Making more efficient use of hospital beds

WHA projects a hefty £1.7m saving from more intensive use of the
reduced number hospital beds, but once more fails to explain how this
is to be achieved.  Recent experience of hospital rationalisation
(notably the closure of A&E and acute beds at Edgware General
Hospital in London) have conspicuously failed to deliver the
expected economies and efficiency savings.

The loss of local hospital beds in Kidderminster, compounded by the
problems of transport for visiting relatives and friends, and
increased difficulties co-ordinating the discharge especially of frail
elderly patients over longer distances are likely to result in an
increase in the average length of stay, especially in medical beds,
which could well counteract any potential savings.

Even those most wedded to the idea of maximising the efficient use of
beds have expressed some scepticism about the scale of savings
projected by the WHA plan, which appears to be based on applying the
targets for the Worcester Royal Infirmary's PFI Business Case to
Trusts throughout the county.

The PFI scheme, which proposes to impose a 24% cut in acute in-patient
beds at WRI, seeks to reduce the number of beds per 1,000 episodes by
a massive 40%, from 15.3 to just 9.6. The SECTA Financial Review
points out that if this target were applied throughout the county it
could further reduce acute beds by up to 120.

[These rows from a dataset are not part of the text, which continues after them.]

-- ==== Sys2Proof/Laws/State.lean ====
section
/-!
SUPPORT. What each plain update of the state leaves alone, field by field; a register field read after a write; and what
the wrapper around every command adds.
-/

namespace Sys2Proof.Machine

variable (s : State)

@[simp] theorem State.wr_pending (f : Fld) (v : Nat) : (s.wr f v).pending = s.pending := rfl
@[simp] theorem State.wr_staged (f : Fld) (v : Nat) : (s.wr f v).staged = s.staged := rfl
@[simp] theorem State.wr_clk (f : Fld) (v : Nat) : (s.wr f v).clk = s.clk := rfl
@[simp] theorem State.wr_cycle (f : Fld) (v : Nat) : (s.wr f v).cycle = s.cycle := rfl
@[simp] theorem State.wr_together (f : Fld) (v : Nat) : (s.wr f v).together = s.together := rfl
@[simp] theorem State.wr_mem (f : Fld) (v : Nat) : (s.wr f v).mem = s.mem := rfl
@[simp] theorem State.wr_voided (f : Fld) (v : Nat) : (s.wr f v).voided = s.voided := rfl
@[simp] theorem State.wr_answer (f : Fld) (v : Nat) : (s.wr f v).answer = s.answer := rfl
@[simp] theorem State.wr_egress (f : Fld) (v : Nat) : (s.wr f v).egress = s.egress := rfl
@[simp] theorem State.wr_freeCtr (f : Fld) (v : Nat) : (s.wr f v).freeCtr = s.freeCtr := rfl
@[simp] theorem State.wr_bom (f : Fld) (v : Nat) : (s.wr f v).bom = s.bom := rfl
@[simp] theorem State.wr_tim (f : Fld) (v : Nat) : (s.wr f v).tim = s.tim := rfl
@[simp] theorem State.wr_tly (f : Fld) (v : Nat) : (s.wr f v).tly = s.tly := rfl
@[simp] theorem State.wr_queries (f : Fld) (v : Nat) : (s.wr f v).queries = s.queries := rfl
@[simp] theorem State.wr_sch (f : Fld) (v : Nat) : (s.wr f v).sch = s.sch := rfl
@[simp] theorem State.wr_slc (f : Fld) (v : Nat) : (s.wr f v).slc = s.slc := rfl
@[simp] theorem State.wr_fld (f : Fld) (v : Nat) : (s.wr f v).fld = s.fld := rfl
@[simp] theorem State.wr_chk (f : Fld) (v : Nat) : (s.wr f v).chk = s.chk := rfl
@[simp] theorem State.wr_swc (f : Fld) (v : Nat) : (s.wr f v).swc = s.swc := rfl
@[simp] theorem State.wr_ring (f : Fld) (v : Nat) : (s.wr f v).ring = s.ring := rfl
@[simp] theorem State.wr_slices (f : Fld) (v : Nat) : (s.wr f v).slices = s.slices := rfl
@[simp] theorem State.wr_ported (f : Fld) (v : Nat) : (s.wr f v).ported = s.ported := rfl
@[simp] theorem State.wr_cans (f : Fld) (v : Nat) : (s.wr f v).cans = s.cans := rfl
@[simp] theorem State.wr_canned (f : Fld) (v : Nat) : (s.wr f v).canned = s.canned := rfl
@[simp] theorem State.wr_saws (f : Fld) (v : Nat) : (s.wr f v).saws = s.saws := rfl
@[simp] theorem State.wr_reloads (f : Fld) (v : Nat) : (s.wr f v).reloads = s.reloads := rfl
@[simp] theorem State.wr_alm (f : Fld) (v : Nat) : (s.wr f v).alm = s.alm := rfl
@[simp] theorem State.wr_sec (f : Fld) (v : Nat) : (s.wr f v).sec = s.sec := rfl
@[simp] theorem State.wr_stt (f : Fld) (v : Nat) : (s.wr f v).stt = s.stt := rfl
@[simp] theorem State.wr_brg (f : Fld) (v : Nat) : (s.wr f v).brg = s.brg := rfl
@[simp] theorem State.wr_dmx (f : Fld) (v : Nat) : (s.wr f v).dmx = s.dmx := rfl
@[simp] theorem State.wr_pwr (f : Fld) (v : Nat) : (s.wr f v).pwr = s.pwr := rfl
@[simp] theorem State.wr_upd (f : Fld) (v : Nat) : (s.wr f v).upd = s.upd := rfl
@[simp] theorem State.wr_ageing (f : Fld) (v : Nat) : (s.wr f v).ageing = s.ageing := rfl
@[simp] theorem State.wr_banksOut (f : Fld) (v : Nat) : (s.wr f v).banksOut = s.banksOut := rfl

@[simp] theorem State.emit_pending (o : Out) : (s.emit o).pending = s.pending := rfl
@[simp] theorem State.emit_regs (o : Out) : (s.emit o).regs = s.regs := rfl
@[simp] theorem State.emit_staged (o : Out) : (s.emit o).staged = s.staged := rfl
@[simp] theorem State.emit_clk (o : Out) : (s.emit o).clk = s.clk := rfl
@[simp] theorem State.emit_cycle (o : Out) : (s.emit o).cycle = s.cycle := rfl
@[simp] theorem State.emit_together (o : Out) : (s.emit o).together = s.together := rfl
@[simp] theorem State.emit_mem (o : Out) : (s.emit o).mem = s.mem := rfl
@[simp] theorem State.emit_voided (o : Out) : (s.emit o).voided = s.voided := rfl
@[simp] theorem State.emit_answer (o : Out) : (s.emit o).answer = s.answer := rfl
@[simp] theorem State.emit_freeCtr (o : Out) : (s.emit o).freeCtr = s.freeCtr := rfl
@[simp] theorem State.emit_bom (o : Out) : (s.emit o).bom = s.bom := rfl
@[simp] theorem State.emit_tim (o : Out) : (s.emit o).tim = s.tim := rfl
@[simp] theorem State.emit_tly (o : Out) : (s.emit o).tly = s.tly := rfl
@[simp] theorem State.emit_queries (o : Out) : (s.emit o).queries = s.queries := rfl
@[simp] theorem State.emit_sch (o : Out) : (s.emit o).sch = s.sch := rfl
@[simp] theorem State.emit_slc (o : Out) : (s.emit o).slc = s.slc := rfl
@[simp] theorem State.emit_fld (o : Out) : (s.emit o).fld = s.fld := rfl
@[simp] theorem State.emit_chk (o : Out) : (s.emit o).chk = s.chk := rfl
@[simp] theorem State.emit_swc (o : Out) : (s.emit o).swc = s.swc := rfl
@[simp] theorem State.emit_ring (o : Out) : (s.emit o).ring = s.ring := rfl
@[simp] theorem State.emit_slices (o : Out) : (s.emit o).slices = s.slices := rfl
@[simp] theorem State.emit_ported (o : Out) : (s.emit o).ported = s.ported := rfl
@[simp] theorem State.emit_cans (o : Out) : (s.emit o).cans = s.cans := rfl
@[simp] theorem State.emit_canned (o : Out) : (s.emit o).canned = s.canned := rfl
@[simp] theorem State.emit_saws (o : Out) : (s.emit o).saws = s.saws := rfl
@[simp] theorem State.emit_reloads (o : Out) : (s.emit o).reloads = s.reloads := rfl
@[simp] theorem State.emit_alm (o : Out) : (s.emit o).alm = s.alm := rfl
@[simp] theorem State.emit_sec (o : Out) : (s.emit o).sec = s.sec := rfl
@[simp] theorem State.emit_stt (o : Out) : (s.emit o).stt = s.stt := rfl
@[simp] theorem State.emit_brg (o : Out) : (s.emit o).brg = s.brg := rfl
@[simp] theorem State.emit_dmx (o : Out) : (s.emit o).dmx = s.dmx := rfl
@[simp] theorem State.emit_pwr (o : Out) : (s.emit o).pwr = s.pwr := rfl
@[simp] theorem State.emit_upd (o : Out) : (s.emit o).upd = s.upd := rfl
@[simp] theorem State.emit_ageing (o : Out) : (s.emit o).ageing = s.ageing := rfl
@[simp] theorem State.emit_banksOut (o : Out) : (s.emit o).banksOut = s.banksOut := rfl

@[simp] theorem State.ack_pending : (s.ack).pending = s.pending := rfl
@[simp] theorem State.ack_regs : (s.ack).regs = s.regs := rfl
@[simp] theorem State.ack_staged : (s.ack).staged = s.staged := rfl
@[simp] theorem State.ack_clk : (s.ack).clk = s.clk := rfl
@[simp] theorem State.ack_cycle : (s.ack).cycle = s.cycle := rfl
@[simp] theorem State.ack_together : (s.ack).together = s.together := rfl
@[simp] theorem State.ack_mem : (s.ack).mem = s.mem := rfl
@[simp] theorem State.ack_voided : (s.ack).voided = s.voided := rfl
@[simp] theorem State.ack_egress : (s.ack).egress = s.egress := rfl
@[simp] theorem State.ack_freeCtr : (s.ack).freeCtr = s.freeCtr := rfl
@[simp] theorem State.ack_bom : (s.ack).bom = s.bom := rfl
@[simp] theorem State.ack_tim : (s.ack).tim = s.tim := rfl
@[simp] theorem State.ack_tly : (s.ack).tly = s.tly := rfl
@[simp] theorem State.ack_queries : (s.ack).queries = s.queries := rfl
@[simp] theorem State.ack_sch : (s.ack).sch = s.sch := rfl
@[simp] theorem State.ack_slc : (s.ack).slc = s.slc := rfl
@[simp] theorem State.ack_fld : (s.ack).fld = s.fld := rfl
@[simp] theorem State.ack_chk : (s.ack).chk = s.chk := rfl
@[simp] theorem State.ack_swc : (s.ack).swc = s.swc := rfl
@[simp] theorem State.ack_ring : (s.ack).ring = s.ring := rfl
@[simp] theorem State.ack_slices : (s.ack).slices = s.slices := rfl
@[simp] theorem State.ack_ported : (s.ack).ported = s.ported := rfl
@[simp] theorem State.ack_cans : (s.ack).cans = s.cans := rfl
@[simp] theorem State.ack_canned : (s.ack).canned = s.canned := rfl
@[simp] theorem State.ack_saws : (s.ack).saws = s.saws := rfl
@[simp] theorem State.ack_reloads : (s.ack).reloads = s.reloads := rfl
@[simp] theorem State.ack_alm : (s.ack).alm = s.alm := rfl
@[simp] theorem State.ack_sec : (s.ack).sec = s.sec := rfl
@[simp] theorem State.ack_stt : (s.ack).stt = s.stt := rfl
@[simp] theorem State.ack_brg : (s.ack).brg = s.brg := rfl
@[simp] theorem State.ack_dmx : (s.ack).dmx = s.dmx := rfl
@[simp] theorem State.ack_pwr : (s.ack).pwr = s.pwr := rfl
@[simp] theorem State.ack_upd : (s.ack).upd = s.upd := rfl
@[simp] theorem State.ack_ageing : (s.ack).ageing = s.ageing := rfl
@[simp] theorem State.ack_banksOut : (s.ack).banksOut = s.banksOut := rfl

@[simp] theorem State.give_pending (ws : List Nat) : (s.give ws).pending = s.pending := rfl
@[simp] theorem State.give_regs (ws : List Nat) : (s.give ws).regs = s.regs := rfl
@[simp] theorem State.give_staged (ws : List Nat) : (s.give ws).staged = s.staged := rfl
@[simp] theorem State.give_clk (ws : List Nat) : (s.give ws).clk = s.clk := rfl
@[simp] theorem State.give_cycle (ws : List Nat) : (s.give ws).cycle = s.cycle := rfl
@[simp] theorem State.give_together (ws : List Nat) : (s.give ws).together = s.together := rfl
@[simp] theorem State.give_mem (ws : List Nat) : (s.give ws).mem = s.mem := rfl
@[simp] theorem State.give_voided (ws : List Nat) : (s.give ws).voided = s.voided := rfl
@[simp] theorem State.give_egress (ws : List Nat) : (s.give ws).egress = s.egress := rfl
@[simp] theorem State.give_freeCtr (ws : List Nat) : (s.give ws).freeCtr = s.freeCtr := rfl
@[simp] theorem State.give_bom (ws : List Nat) : (s.give ws).bom = s.bom := rfl
@[simp] theorem State.give_tim (ws : List Nat) : (s.give ws).tim = s.tim := rfl
@[simp] theorem State.give_tly (ws : List Nat) : (s.give ws).tly = s.tly := rfl
@[simp] theorem State.give_queries (ws : List Nat) : (s.give ws).queries = s.queries := rfl
@[simp] theorem State.give_sch (ws : List Nat) : (s.give ws).sch = s.sch := rfl
@[simp] theorem State.give_slc (ws : List Nat) : (s.give ws).slc = s.slc := rfl
@[simp] theorem State.give_fld (ws : List Nat) : (s.give ws).fld = s.fld := rfl
@[simp] theorem State.give_chk (ws : List Nat) : (s.give ws).chk = s.chk := rfl
@[simp] theorem State.give_swc (ws : List Nat) : (s.give ws).swc = s.swc := rfl
@[simp] theorem State.give_ring (ws : List Nat) : (s.give ws).ring = s.ring := rfl
@[simp] theorem State.give_slices (ws : List Nat) : (s.give ws).slices = s.slices := rfl
@[simp] theorem State.give_ported (ws : List Nat) : (s.give ws).ported = s.ported := rfl
@[simp] theorem State.give_cans (ws : List Nat) : (s.give ws).cans = s.cans := rfl
@[simp] theorem State.give_canned (ws : List Nat) : (s.give ws).canned = s.canned := rfl
@[simp] theorem State.give_saws (ws : List Nat) : (s.give ws).saws = s.saws := rfl
@[simp] theorem State.give_reloads (ws : List Nat) : (s.give ws).reloads = s.reloads := rfl
@[simp] theorem State.give_alm (ws : List Nat) : (s.give ws).alm = s.alm := rfl
@[simp] theorem State.give_sec (ws : List Nat) : (s.give ws).sec = s.sec := rfl
@[simp] theorem State.give_stt (ws : List Nat) : (s.give ws).stt = s.stt := rfl
@[simp] theorem State.give_brg (ws : List Nat) : (s.give ws).brg = s.brg := rfl
@[simp] theorem State.give_dmx (ws : List Nat) : (s.give ws).dmx = s.dmx := rfl
@[simp] theorem State.give_pwr (ws : List Nat) : (s.give ws).pwr = s.pwr := rfl
@[simp] theorem State.give_upd (ws : List Nat) : (s.give ws).upd = s.upd := rfl
@[simp] theorem State.give_ageing (ws : List Nat) : (s.give ws).ageing = s.ageing := rfl
@[simp] theorem State.give_banksOut (ws : List Nat) : (s.give ws).banksOut = s.banksOut := rfl

@[simp] theorem State.draw_pending : (s.draw).pending = s.pending := rfl
@[simp] theorem State.draw_regs : (s.draw).regs = s.regs := rfl
@[simp] theorem State.draw_staged : (s.draw).staged = s.staged := rfl
@[simp] theorem State.draw_clk : (s.draw).clk = s.clk := rfl
@[simp] theorem State.draw_cycle : (s.draw).cycle = s.cycle := rfl
@[simp] theorem State.draw_together : (s.draw).together = s.together := rfl
@[simp] theorem State.draw_mem : (s.draw).mem = s.mem := rfl
@[simp] theorem State.draw_voided : (s.draw).voided = s.voided := rfl
@[simp] theorem State.draw_answer : (s.draw).answer = s.answer := rfl
@[simp] theorem State.draw_egress : (s.draw).egress = s.egress := rfl
@[simp] theorem State.draw_bom : (s.draw).bom = s.bom := rfl
@[simp] theorem State.draw_tim : (s.draw).tim = s.tim := rfl
@[simp] theorem State.draw_tly : (s.draw).tly = s.tly := rfl
@[simp] theorem State.draw_queries : (s.draw).queries = s.queries := rfl
@[simp] theorem State.draw_sch : (s.draw).sch = s.sch := rfl
@[simp] theorem State.draw_slc : (s.draw).slc = s.slc := rfl
@[simp] theorem State.draw_fld : (s.draw).fld = s.fld := rfl
@[simp] theorem State.draw_chk : (s.draw).chk = s.chk := rfl
@[simp] theorem State.draw_swc : (s.draw).swc = s.swc := rfl
@[simp] theorem State.draw_ring : (s.draw).ring = s.ring := rfl
@[simp] theorem State.draw_slices : (s.draw).slices = s.slices := rfl
@[simp] theorem State.draw_ported : (s.draw).ported = s.ported := rfl
@[simp] theorem State.draw_cans : (s.draw).cans = s.cans := rfl
@[simp] theorem State.draw_canned : (s.draw).canned = s.canned := rfl
@[simp] theorem State.draw_saws : (s.draw).saws = s.saws := rfl
@[simp] theorem State.draw_reloads : (s.draw).reloads = s.reloads := rfl
@[simp] theorem State.draw_alm : (s.draw).alm = s.alm := rfl
@[simp] theorem State.draw_sec : (s.draw).sec = s.sec := rfl
@[simp] theorem State.draw_stt : (s.draw).stt = s.stt := rfl
@[simp] theorem State.draw_brg : (s.draw).brg = s.brg := rfl
@[simp] theorem State.draw_dmx : (s.draw).dmx = s.dmx := rfl
@[simp] theorem State.draw_pwr : (s.draw).pwr = s.pwr := rfl
@[simp] theorem State.draw_upd : (s.draw).upd = s.upd := rfl
@[simp] theorem State.draw_ageing : (s.draw).ageing = s.ageing := rfl
@[simp] theorem State.draw_banksOut : (s.draw).banksOut = s.banksOut := rfl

There is one huge problem, however: there is no evidence to show that
this target is attainable in the foreseeable future.  The SECTA Review
refers to the King's Fund and Tomlinson reviews in London, which
prescribed a massive reduction in acute bed numbers, but does not
refer to the consequences of these ill-thought out proposals - the
soaring waiting lists, and the repeated "trolleys" crises which have
resulted as patients queue often for days on end for emergency
hospital beds in the capital.

The recent strategic review of London's NHS commissioned by the
government found that as a result of these cuts Londoners now have
less access to hospital beds than elsewhere in the country, and urged
a halt to further bed closures.

The SECTA Review also points to the need to prepare for any reduction
in bed numbers by developing community support services and
"alternative development care settings (e.g. rehabilitation
facilities)".  Such plans and the resources to implement them - are
conspicuously missing from the W strategy.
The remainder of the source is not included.